Count every line below containing "bellOfs"; state the number only.

■ ■ ■

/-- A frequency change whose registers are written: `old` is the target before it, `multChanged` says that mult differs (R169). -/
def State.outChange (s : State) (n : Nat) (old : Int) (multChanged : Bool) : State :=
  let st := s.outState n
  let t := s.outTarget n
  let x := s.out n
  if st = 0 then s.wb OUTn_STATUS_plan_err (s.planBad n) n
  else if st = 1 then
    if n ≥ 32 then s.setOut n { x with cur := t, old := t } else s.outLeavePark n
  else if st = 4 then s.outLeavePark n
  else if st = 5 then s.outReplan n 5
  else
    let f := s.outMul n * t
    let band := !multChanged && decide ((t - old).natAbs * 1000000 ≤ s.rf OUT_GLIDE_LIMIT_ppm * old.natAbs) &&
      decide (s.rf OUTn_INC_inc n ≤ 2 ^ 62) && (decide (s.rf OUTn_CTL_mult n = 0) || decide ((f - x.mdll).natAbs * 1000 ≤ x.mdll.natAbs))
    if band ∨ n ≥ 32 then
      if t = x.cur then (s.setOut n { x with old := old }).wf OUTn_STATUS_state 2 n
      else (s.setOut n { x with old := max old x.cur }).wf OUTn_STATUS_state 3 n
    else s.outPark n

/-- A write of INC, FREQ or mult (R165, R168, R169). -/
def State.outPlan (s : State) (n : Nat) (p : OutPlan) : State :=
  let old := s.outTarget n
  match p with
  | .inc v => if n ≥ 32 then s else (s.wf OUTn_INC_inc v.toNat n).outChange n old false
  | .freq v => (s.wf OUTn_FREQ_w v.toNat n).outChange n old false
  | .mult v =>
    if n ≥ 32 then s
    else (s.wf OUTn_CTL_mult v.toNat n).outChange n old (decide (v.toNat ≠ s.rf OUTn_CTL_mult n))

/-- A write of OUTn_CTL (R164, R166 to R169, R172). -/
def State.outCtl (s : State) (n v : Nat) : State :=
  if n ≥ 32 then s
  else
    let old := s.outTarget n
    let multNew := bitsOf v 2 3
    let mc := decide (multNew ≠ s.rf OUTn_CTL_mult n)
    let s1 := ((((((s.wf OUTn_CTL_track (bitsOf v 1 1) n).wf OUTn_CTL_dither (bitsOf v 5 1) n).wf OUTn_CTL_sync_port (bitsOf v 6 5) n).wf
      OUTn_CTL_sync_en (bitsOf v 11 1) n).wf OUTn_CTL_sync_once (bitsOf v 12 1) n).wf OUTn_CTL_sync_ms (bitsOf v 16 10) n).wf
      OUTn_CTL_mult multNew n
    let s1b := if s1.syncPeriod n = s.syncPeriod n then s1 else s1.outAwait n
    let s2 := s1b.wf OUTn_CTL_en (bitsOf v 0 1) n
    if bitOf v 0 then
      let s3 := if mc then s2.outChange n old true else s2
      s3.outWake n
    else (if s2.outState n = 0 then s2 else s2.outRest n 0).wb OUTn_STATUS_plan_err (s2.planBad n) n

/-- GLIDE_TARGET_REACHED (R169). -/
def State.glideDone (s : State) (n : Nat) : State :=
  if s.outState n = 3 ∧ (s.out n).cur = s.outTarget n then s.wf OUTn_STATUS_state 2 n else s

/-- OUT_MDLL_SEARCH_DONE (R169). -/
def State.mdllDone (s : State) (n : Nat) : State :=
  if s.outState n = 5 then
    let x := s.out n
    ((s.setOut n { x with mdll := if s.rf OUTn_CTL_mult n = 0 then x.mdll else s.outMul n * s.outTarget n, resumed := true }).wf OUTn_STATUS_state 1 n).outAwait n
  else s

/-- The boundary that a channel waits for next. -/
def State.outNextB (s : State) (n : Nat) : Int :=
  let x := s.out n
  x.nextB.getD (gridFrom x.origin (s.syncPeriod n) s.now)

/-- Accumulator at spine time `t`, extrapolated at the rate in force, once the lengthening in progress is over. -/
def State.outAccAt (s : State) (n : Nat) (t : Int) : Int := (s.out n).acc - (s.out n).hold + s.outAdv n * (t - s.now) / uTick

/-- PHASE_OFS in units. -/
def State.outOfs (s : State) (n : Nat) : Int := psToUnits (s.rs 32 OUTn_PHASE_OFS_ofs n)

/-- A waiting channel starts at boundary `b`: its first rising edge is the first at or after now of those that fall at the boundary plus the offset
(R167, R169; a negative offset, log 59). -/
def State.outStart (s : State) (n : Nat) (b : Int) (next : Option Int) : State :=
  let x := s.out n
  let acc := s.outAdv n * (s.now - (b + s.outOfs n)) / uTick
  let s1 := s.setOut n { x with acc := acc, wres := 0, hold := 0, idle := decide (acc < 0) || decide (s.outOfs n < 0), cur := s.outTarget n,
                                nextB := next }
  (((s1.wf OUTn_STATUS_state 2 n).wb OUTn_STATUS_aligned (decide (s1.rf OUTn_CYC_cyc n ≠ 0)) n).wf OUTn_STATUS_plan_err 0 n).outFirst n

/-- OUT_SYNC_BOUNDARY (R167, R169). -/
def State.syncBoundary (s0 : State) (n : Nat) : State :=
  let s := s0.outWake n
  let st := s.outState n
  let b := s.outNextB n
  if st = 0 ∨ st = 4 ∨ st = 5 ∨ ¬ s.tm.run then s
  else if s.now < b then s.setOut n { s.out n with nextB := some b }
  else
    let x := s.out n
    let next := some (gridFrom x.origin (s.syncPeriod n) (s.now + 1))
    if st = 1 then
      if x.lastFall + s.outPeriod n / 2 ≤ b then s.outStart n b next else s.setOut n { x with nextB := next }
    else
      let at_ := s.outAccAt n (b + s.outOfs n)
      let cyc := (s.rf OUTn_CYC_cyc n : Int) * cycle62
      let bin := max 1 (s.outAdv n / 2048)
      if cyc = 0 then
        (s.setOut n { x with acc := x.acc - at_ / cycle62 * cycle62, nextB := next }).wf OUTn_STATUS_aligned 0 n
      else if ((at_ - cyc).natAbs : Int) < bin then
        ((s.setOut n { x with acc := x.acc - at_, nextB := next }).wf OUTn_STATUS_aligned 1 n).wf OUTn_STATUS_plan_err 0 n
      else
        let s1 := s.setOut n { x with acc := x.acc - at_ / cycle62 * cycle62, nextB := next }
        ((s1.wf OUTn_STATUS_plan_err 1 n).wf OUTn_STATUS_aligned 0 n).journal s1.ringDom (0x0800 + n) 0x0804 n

■ ■ ■

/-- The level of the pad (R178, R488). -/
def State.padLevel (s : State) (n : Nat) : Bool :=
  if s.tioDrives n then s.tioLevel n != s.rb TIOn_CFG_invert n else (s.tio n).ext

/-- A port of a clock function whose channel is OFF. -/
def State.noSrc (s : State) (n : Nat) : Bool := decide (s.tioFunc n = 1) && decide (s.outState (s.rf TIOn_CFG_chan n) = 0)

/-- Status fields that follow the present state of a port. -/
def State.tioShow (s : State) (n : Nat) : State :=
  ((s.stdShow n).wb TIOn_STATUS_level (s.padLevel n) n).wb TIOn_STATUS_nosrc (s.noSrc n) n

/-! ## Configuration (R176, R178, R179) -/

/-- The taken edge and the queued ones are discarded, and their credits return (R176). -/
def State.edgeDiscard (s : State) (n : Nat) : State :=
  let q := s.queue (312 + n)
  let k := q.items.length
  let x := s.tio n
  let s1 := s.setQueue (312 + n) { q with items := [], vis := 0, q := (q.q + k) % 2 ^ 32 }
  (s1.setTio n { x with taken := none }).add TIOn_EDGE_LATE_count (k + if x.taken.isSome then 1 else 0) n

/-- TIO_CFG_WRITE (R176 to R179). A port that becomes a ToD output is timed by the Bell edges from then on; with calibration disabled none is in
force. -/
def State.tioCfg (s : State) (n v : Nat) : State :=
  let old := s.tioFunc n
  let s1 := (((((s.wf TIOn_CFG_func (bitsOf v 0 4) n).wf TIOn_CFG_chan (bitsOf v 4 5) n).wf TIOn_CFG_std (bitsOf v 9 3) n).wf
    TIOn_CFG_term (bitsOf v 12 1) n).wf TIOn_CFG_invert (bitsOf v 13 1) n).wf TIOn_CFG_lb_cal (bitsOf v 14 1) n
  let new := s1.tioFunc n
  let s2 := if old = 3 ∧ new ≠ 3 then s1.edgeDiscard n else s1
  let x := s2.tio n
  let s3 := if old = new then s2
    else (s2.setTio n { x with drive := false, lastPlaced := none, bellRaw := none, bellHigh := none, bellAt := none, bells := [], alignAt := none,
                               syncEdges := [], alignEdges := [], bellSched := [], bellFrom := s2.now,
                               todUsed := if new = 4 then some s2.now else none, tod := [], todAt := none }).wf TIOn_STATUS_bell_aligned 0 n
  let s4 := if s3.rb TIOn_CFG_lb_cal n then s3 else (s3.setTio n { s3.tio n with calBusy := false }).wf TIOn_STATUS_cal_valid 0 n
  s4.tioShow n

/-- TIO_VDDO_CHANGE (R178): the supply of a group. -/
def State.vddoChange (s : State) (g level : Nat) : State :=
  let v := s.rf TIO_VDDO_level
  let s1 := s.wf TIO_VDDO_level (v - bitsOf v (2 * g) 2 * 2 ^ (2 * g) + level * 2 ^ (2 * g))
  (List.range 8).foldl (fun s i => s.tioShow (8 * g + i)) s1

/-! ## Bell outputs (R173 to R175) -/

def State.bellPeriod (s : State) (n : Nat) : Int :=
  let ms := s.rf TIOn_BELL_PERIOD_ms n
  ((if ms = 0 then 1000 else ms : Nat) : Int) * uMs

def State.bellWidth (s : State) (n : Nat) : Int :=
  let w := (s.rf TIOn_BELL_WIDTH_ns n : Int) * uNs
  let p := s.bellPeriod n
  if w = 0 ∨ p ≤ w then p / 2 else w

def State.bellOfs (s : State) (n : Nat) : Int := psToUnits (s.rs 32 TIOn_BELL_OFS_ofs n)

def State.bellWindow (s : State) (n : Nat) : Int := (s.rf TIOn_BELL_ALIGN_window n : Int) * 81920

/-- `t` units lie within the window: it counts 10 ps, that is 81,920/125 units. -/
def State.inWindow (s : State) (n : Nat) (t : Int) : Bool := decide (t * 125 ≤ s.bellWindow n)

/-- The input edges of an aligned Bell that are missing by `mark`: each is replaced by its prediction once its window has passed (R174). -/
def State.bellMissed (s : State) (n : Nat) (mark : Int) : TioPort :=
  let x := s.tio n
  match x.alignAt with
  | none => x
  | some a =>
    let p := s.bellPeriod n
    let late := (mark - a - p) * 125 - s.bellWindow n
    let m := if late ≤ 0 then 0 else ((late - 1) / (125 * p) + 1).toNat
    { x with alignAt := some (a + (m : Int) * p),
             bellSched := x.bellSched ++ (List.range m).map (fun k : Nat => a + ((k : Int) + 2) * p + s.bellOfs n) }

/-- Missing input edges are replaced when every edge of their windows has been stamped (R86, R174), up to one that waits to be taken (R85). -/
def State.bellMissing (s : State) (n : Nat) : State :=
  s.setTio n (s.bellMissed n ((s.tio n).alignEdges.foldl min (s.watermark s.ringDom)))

■ ■ ■

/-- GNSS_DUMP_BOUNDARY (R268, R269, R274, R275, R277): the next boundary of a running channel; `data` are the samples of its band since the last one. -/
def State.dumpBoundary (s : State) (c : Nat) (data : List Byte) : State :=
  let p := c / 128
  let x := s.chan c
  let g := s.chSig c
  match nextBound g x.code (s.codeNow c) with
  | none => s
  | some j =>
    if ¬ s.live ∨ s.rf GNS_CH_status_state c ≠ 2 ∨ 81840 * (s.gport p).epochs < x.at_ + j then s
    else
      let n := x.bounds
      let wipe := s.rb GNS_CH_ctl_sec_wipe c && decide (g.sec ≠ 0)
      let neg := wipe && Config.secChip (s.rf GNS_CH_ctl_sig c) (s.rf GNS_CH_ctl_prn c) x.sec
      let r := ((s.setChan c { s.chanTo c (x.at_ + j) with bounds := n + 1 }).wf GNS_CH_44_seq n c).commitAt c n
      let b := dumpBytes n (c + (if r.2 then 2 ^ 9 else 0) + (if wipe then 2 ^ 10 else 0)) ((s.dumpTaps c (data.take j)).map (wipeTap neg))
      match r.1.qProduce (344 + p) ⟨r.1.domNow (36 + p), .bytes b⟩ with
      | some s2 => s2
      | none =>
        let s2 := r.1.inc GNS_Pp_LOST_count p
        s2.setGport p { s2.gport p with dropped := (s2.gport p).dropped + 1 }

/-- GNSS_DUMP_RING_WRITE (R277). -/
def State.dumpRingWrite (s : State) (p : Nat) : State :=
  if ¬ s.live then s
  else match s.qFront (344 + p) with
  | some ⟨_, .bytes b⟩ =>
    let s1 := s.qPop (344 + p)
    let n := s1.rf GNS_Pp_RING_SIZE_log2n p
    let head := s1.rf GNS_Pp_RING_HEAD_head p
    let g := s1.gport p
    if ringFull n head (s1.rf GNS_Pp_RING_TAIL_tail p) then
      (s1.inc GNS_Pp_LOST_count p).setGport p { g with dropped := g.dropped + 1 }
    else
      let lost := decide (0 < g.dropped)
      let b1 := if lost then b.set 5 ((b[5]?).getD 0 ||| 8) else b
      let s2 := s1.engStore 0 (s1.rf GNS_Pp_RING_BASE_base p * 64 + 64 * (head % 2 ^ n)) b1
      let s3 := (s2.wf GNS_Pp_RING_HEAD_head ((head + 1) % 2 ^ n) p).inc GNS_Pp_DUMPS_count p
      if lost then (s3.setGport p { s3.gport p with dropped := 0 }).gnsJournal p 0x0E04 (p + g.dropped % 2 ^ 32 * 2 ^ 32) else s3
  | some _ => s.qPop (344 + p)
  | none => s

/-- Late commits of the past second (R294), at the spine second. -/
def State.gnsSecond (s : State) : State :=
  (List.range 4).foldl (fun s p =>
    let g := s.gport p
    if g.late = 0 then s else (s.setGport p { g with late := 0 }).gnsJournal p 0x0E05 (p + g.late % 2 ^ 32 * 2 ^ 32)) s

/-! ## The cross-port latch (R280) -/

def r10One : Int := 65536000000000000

■ ■ ■

• Answer:
2